Extra resources and getting help
If you still have an issue with running the pipeline then feel free
to contact the nf-core community via the Slack channel . The nf-core
Slack organisation has channels dedicated for each pipeline, as well as
specific topics (eg. #help
, #pipelines
,
#tools
, #configs
and much more). The nf-core
Slack can be found at https://nfcore.slack.com (NB: no
hyphen in nfcore!). To join you will need an invite, which you can get
at https://nf-co.re/join/slack.
You can also get help by opening an issue in the respective pipeline repository on GitHub asking for help.

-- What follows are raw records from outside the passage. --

-- ==== Sys2Proof/Machine/Service.lean ====
section
/-! DEFINITION. Memory service, power, counters and field test (spec/23_memory_service_and_repair.md, spec/24, spec/25: R473 to
R482, R488 to R490, R494 to R503). -/

namespace Sys2Proof.Machine

/-! ## Counters of a pseudo-channel (R480) -/

def chanKey (channel word part : Nat) : Nat := channel * 256 + word * 8 + part

/-- Count errors in one of the 48-bit words. -/
def chanCount (channel word n : Nat) (x : Stack) : Stack :=
  let k := chanKey channel word 0
  { x with counters := Cells.set 0 x.counters k (countUp (Cells.get 0 x.counters k) n) }

/-- Corrected errors of a bank, saturating. -/
def bankCount (channel bank n : Nat) (x : Stack) : Stack :=
  let k := chanKey channel (4 + bank / 4 % 8) (bank % 4)
  { x with counters := Cells.set 0 x.counters k (min 65535 (Cells.get 0 x.counters k + n)) }

/-- The entry of the row table that a row's correction goes to: its own, or the one with the lowest count, the lowest index of
equals. -/
def rowSlot (x : Stack) (channel row : Nat) : Nat × Bool :=
  let count := fun i => Cells.get 0 x.counters (chanKey channel (12 + i) 1)
  match (List.range 16).find? (fun i => decide (count i ≠ 0) && Cells.get 0 x.counters (chanKey channel (12 + i) 0) == row) with
  | some i => (i, true)
  | none => ((List.range 16).foldl (fun b i => if count i < count b then i else b) 0, false)

/-- A corrected error of a row: part 0 of a word holds the row, part 1 its count. -/
def rowCount (channel row : Nat) (x : Stack) : Stack :=
  let p := rowSlot x channel row
  let old := Cells.get 0 x.counters (chanKey channel (12 + p.1) 1)
  let n := if p.2 then min 65535 (old + 1) else 1
  { x with counters := Cells.set 0 (Cells.set 0 x.counters (chanKey channel (12 + p.1) 0) (row % 2 ^ 24)) (chanKey channel (12 + p.1) 1) n }

/-! ## The patrol scrubber and the on-die scrub (R476 to R478) -/

/-- Lines of a pseudo-channel, its metadata region included: 768 MiB. -/
def chanLines : Nat := 768 * 2 ^ 20 / 128

/-- The physical line of a slot of a pseudo-channel; none in its metadata region (R473). -/
def physLine (x : Stack) (k channel slot : Nat) : Option Nat :=
  let cs := dataChannels x
  match cs.findIdx? (fun p => p == channel) with
  | some pos => if slot < chanData / 128 then some (k * 2 ^ 29 + slot * cs.length + pos) else none
  | none => none

/-- A line of a pass has been read (R475). -/
def patrolStep (x : Stack) : Stack :=
  let total := (dataChannels x).length * chanLines
  if x.progress + 1 < total then { x with progress := x.progress + 1 } else { x with progress := 0, passes := x.passes + 1 }

/-- PATROL_READ: one line of a live pseudo-channel that is not reserved is read, and corrected or poisoned (R476, R477). -/
def execPatrolRead (stack channel line : Nat) (found : ScrubOutcome) (s : State) : Out :=
  let x := getStack s stack
  if 16 ≤ stack ∨ x.enable = false ∨ (dataChannels x).contains channel = false ∨ chanLines ≤ line then stall s
  else
    let x := patrolStep x
    match found with
    | .clean => .next (setStack s stack x)
    | .corrected row bank => .next (setStack s stack (rowCount channel row (bankCount channel bank 1 (chanCount channel 0 1 x))))
    | .uncorrectable =>
      let s := setStack s stack (chanCount channel 1 1 x)
      match physLine x stack channel line with
      | some l => .next { s with tags := Cells.set 0 s.tags l (getTag s l ||| 8) }
      | none => .next s

/-- ECS_COUNT_READ: the management controller adds the new counts of the on-die scrub of a reserved pseudo-channel (R478). -/
def execEcsCountRead (stack channel : Nat) (banks : List Nat) (s : State) : Out :=
  let x := getStack s stack
  if 16 ≤ stack ∨ (reservedChannels x).contains channel = false ∨ 32 < banks.length then stall s
  else
    let x := chanCount channel 2 (banks.foldl (fun a b => a + b) 0) x
    .next (setStack s stack ((banks.zipIdx).foldl (fun x b => bankCount channel b.2 b.1 x) x))

/-! ## Dropping a pseudo-channel (R475, R481, R482) -/

/-- The data range of a reserved pseudo-channel holds a block of a pool, save area or the management region. -/
def reservedInUse (s : State) (k channel : Nat) : Bool :=
  match (reservedChannels (getStack s k)).findIdx? (fun p => p == channel) with
  | some j =>
    let r := [(k * 64 * gib + 48 * gib + j * gib, chanData)]
    s.contexts.any (fun p => runsMeet r (contextRuns s p.2)) || runsMeet r (mgmtRuns s)
  | none => false

/-- The start of a drop, or why it is refused. -/
def startDrop (s : State) (k channel : Nat) : State :=
  let x := getStack s k
  let refused := fun n => setStack s k { x with dropCh := channel, result := n }
  if x.live / 2 ^ channel % 2 = 0 then refused 1
  else if reservedInUse s k channel then refused 2
  else if x.live = 2 ^ channel then refused 3
  else setStack s k { x with dropCh := channel, busy := true, result := 0 }

/-- A pseudo-channel that the management controller drops by itself: its uncorrectable errors have reached the threshold, or a
test has failed it (R472, R480). -/
def failingChannel (s : State) (k : Nat) : Option Nat :=
  let x := getStack s k
  (bitsSet x.live 64).find? (fun p =>
    (decide (s.hub.dropThreshold ≠ 0) && decide (s.hub.dropThreshold ≤ Cells.get 0 x.counters (chanKey p 1 0) % 2 ^ 48))
      || s.hub.fenced.any (fun f => f.1 == 8 * 4096 + k * 64 + p))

If you have problems that are directly related to Nextflow and not our pipelines or the nf-core framework tools then check out the Nextflow gitter channel or the google group.
Referencing a Pipeline
Publications
If you use an nf-core pipeline in your work you should cite the main publication for the main nf-core paper, describing the community and framework, as follows:
The nf-core framework for community-curated bioinformatics pipelines. Philip Ewels, Alexander Peltzer, Sven Fillinger, Harshil Patel, Johannes Alneberg, Andreas Wilm, Maxime Ulysse Garcia, Paolo Di Tommaso & Sven Nahnsen. Nat Biotechnol. 2020 Feb 13. doi: 10.1038/s41587-020-0439-x. ReadCube: Full Access Link
Many of the pipelines have a publication listed on the nf-core website that can be found here.
DOIs
In addition, each release of an nf-core pipeline has a digital object identifiers (DOIs) for easy referencing in literature The DOIs are generated by Zenodo from the pipeline’s github repository.
Key Points
- nf-core is a community-led project to develop a set of best-practice pipelines built using the Nextflow workflow management system.
- The nf-core tool (
nf-core
) is a suite of helper tools that aims to help people run and develop nf-core pipelines. - nf-core pipelines can be found using
nf-core list
, or by checking the nf-core website. -
nf-core launch nf-core/<pipeline>
can be used to write a parameter file for an nf-core pipeline. This can be supplied to the pipeline using the-params-file
option. - An nf-core workflow is run using
nextflow run nf-core/<pipeline>
syntax. - nf-core pipelines can be reconfigured by using custom config files and/or adding command line parameters.